Can B2B prospecting be GDPR-compliant at all?
Yes — and this is the most misunderstood point in B2B sales. GDPR does not ban processing professional contact data without consent. Article 6(1)(f) allows processing under legitimate interest, and both regulators and case law recognize B2B direct marketing as a legitimate interest — provided the data is business-related, the processing is proportionate, and the person can object easily. Compliant B2B prospecting is a solved problem; sloppy execution is what creates risk.
What legitimate interest actually requires
- Business context only: work emails and job data — not personal addresses, private phone numbers, or sensitive categories
- A documented balancing test: your interest weighed against the person’s reasonable expectations (a VP of Sales expects vendor outreach; a random consumer does not)
- Transparency: people can find out what data is held and where it came from
- An easy opt-out: honored quickly and permanently — this is Article 21’s absolute right to object to direct marketing
- Deletion on request: Article 17 erasure within the statutory window
Questions to ask any data provider
- Where does the data come from? (“Public and licensed sources” should come with specifics)
- Do you honor deletion requests and how fast?
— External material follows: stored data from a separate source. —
theorem State.masterPort_kept {b0 : Before} (s : State) (p : Nat) (hk : Kept b0 s) : Kept b0 (State.masterPort s p) := by
  unfold State.masterPort
  simp (maxDischargeDepth := 40) +contextual only [hk, kept_ite, kept_upd, kept_foldl, kept_foldr, implies_true, and_self, keptOut_next, keptOut_ite, keptOut_fault, keptOut_awake, State.put_kept]

theorem State.becomeMaster_kept {b0 : Before} (s0 : State) (hk : Kept b0 s0) : Kept b0 (State.becomeMaster s0) := by
  unfold State.becomeMaster
  simp (maxDischargeDepth := 40) +contextual only [hk, kept_ite, kept_upd, kept_foldl, kept_foldr, implies_true, and_self, keptOut_next, keptOut_ite, keptOut_fault, keptOut_awake, State.put_kept, State.put64_kept, State.masterPort_kept, State.selWritten_kept]

theorem State.abandonLoad_kept {b0 : Before} (s : State) (hk : Kept b0 s) : Kept b0 (State.abandonLoad s) := by
  unfold State.abandonLoad
  simp (maxDischargeDepth := 40) +contextual only [hk, kept_ite, kept_upd, kept_foldl, kept_foldr, implies_true, and_self, keptOut_next, keptOut_ite, keptOut_fault, keptOut_awake, State.doneOpt_kept]

theorem State.giveUpRole_kept {b0 : Before} (s : State) (hk : Kept b0 s) : Kept b0 (State.giveUpRole s) := by
  unfold State.giveUpRole
  simp (maxDischargeDepth := 40) +contextual only [hk, kept_ite, kept_upd, kept_foldl, kept_foldr, implies_true, and_self, keptOut_next, keptOut_ite, keptOut_fault, keptOut_awake, State.put_kept, State.abandonLoad_kept, State.selRing_kept]

theorem State.handBack_kept {b0 : Before} (s : State) (hk : Kept b0 s) : Kept b0 (State.handBack s) := by
  unfold State.handBack
  simp (maxDischargeDepth := 40) +contextual only [hk, kept_ite, kept_upd, kept_foldl, kept_foldr, implies_true, and_self, keptOut_next, keptOut_ite, keptOut_fault, keptOut_awake, State.startWrap_kept, State.giveUpRole_kept]

theorem State.handRole_kept {b0 : Before} (s : State) (sc : Sched) (m : Option (Nat × Nat)) (hk : Kept b0 s) : Kept b0 (State.handRole s sc m) := by
  unfold State.handRole
  split <;> simp (maxDischargeDepth := 40) +contextual only [hk, kept_ite, kept_upd, kept_foldl, kept_foldr, implies_true, and_self, keptOut_next, keptOut_ite, keptOut_fault, keptOut_awake, State.put_kept, State.becomeMaster_kept, State.ringRec_kept, State.handBack_kept, State.put64_kept]

theorem State.switchBank_kept {b0 : Before} (s : State) (b : Nat) (late : Bool) (hk : Kept b0 s) : Kept b0 (State.switchBank s b late) := by
  unfold State.switchBank
  split <;> simp (maxDischargeDepth := 40) +contextual only [hk, kept_ite, kept_upd, kept_foldl, kept_foldr, implies_true, and_self, keptOut_next, keptOut_ite, keptOut_fault, keptOut_awake, State.put_kept, State.raise_kept, State.ringRec_kept, State.doneOpt_kept, State.handRole_kept, State.disarmAbsent_kept, State.setRingSt_kept]

theorem State.bankCycle_kept {b0 : Before} (s : State) (k : Nat) (hk : Kept b0 s) : Kept b0 (State.bankCycle s k) := by
  unfold State.bankCycle
  simp (maxDischargeDepth := 40) +contextual only [hk, kept_ite, kept_upd, kept_foldl, kept_foldr, implies_true, and_self, keptOut_next, keptOut_ite, keptOut_fault, keptOut_awake, State.switchBank_kept]

theorem State.refuseImage_kept {b0 : Before} (s : State) (why : Nat) (hk : Kept b0 s) : Kept b0 (State.refuseImage s why) := by
  unfold State.refuseImage
  simp (maxDischargeDepth := 40) +contextual only [hk, kept_ite, kept_upd, kept_foldl, kept_foldr, implies_true, and_self, keptOut_next, keptOut_ite, keptOut_fault, keptOut_awake, State.ringRec_kept, State.setRingSt_kept]

theorem State.acceptImage_kept {b0 : Before} (s : State) (ws : List Nat) (sw : Nat) (hk : Kept b0 s) : Kept b0 (State.acceptImage s ws sw) := by
  unfold State.acceptImage
  split <;> simp (maxDischargeDepth := 40) +contextual only [hk, kept_ite, kept_upd, kept_foldl, kept_foldr, implies_true, and_self, keptOut_next, keptOut_ite, keptOut_fault, keptOut_awake, State.refuseImage_kept, State.storeBank_kept, State.takeRank_kept, State.commitBank_kept]

theorem State.putOut_kept {b0 : Before} (s : State) (l : List (Nat × List Nat)) (hk : Kept b0 s) : Kept b0 (State.putOut s l) := by
  unfold State.putOut
  simp (maxDischargeDepth := 40) +contextual only [hk, kept_ite, kept_upd, kept_foldl, kept_foldr, implies_true, and_self, keptOut_next, keptOut_ite, keptOut_fault, keptOut_awake]

theorem State.sendClaim_kept {b0 : Before} (s : State) (hk : Kept b0 s) : Kept b0 (State.sendClaim s) := by
  unfold State.sendClaim
  simp (maxDischargeDepth := 40) +contextual only [hk, kept_ite, kept_upd, kept_foldl, kept_foldr, implies_true, and_self, keptOut_next, keptOut_ite, keptOut_fault, keptOut_awake, State.putOut_kept]

theorem State.nextClaim_kept {b0 : Before} (s : State) (hk : Kept b0 s) : Kept b0 (State.nextClaim s) := by
  unfold State.nextClaim
  simp (maxDischargeDepth := 40) +contextual only [hk, kept_ite, kept_upd, kept_foldl, kept_foldr, implies_true, and_self, keptOut_next, keptOut_ite, keptOut_fault, keptOut_awake, State.sendClaim_kept]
Is there a self-serve opt-out page?
- Will you sign a Data Processing Agreement (DPA)?
- Is there a documented lawful basis and balancing test for the dataset?
- What is the data residency and who are the sub-processors?
A provider that answers all five without hesitation is safe to build on. One that dodges the sourcing question is transferring its risk to you — under GDPR, you as the data controller carry the liability for data you process, regardless of who sold it to you.
The email rules on top of GDPR: PECR and national law
GDPR governs the data; separate e-privacy rules govern the outreach itself. The practical summary for cold email: in most EU countries, B2B email to corporate addresses under legitimate interest is workable with a clear identity and opt-out, but Germany and Austria are stricter (effectively consent-based). Calibrate volume and targeting per country rather than treating the EU as one bloc.
How Sendburg handles it
- Business contact data only, from public and licensed sources — never unvetted broker purchases
- Self-serve removal at send-burg.com/opt-out, completed within 30 days with verification
- DPA available for every customer, full sub-processor list published in our privacy policy
- GDPR compliance and SOC 2 Type II controls documented on our security page
Compliance is not the enemy of pipeline — bad data is. Lists built from compliant, verified sources bounce less, get fewer complaints, and protect your domain reputation as a side effect.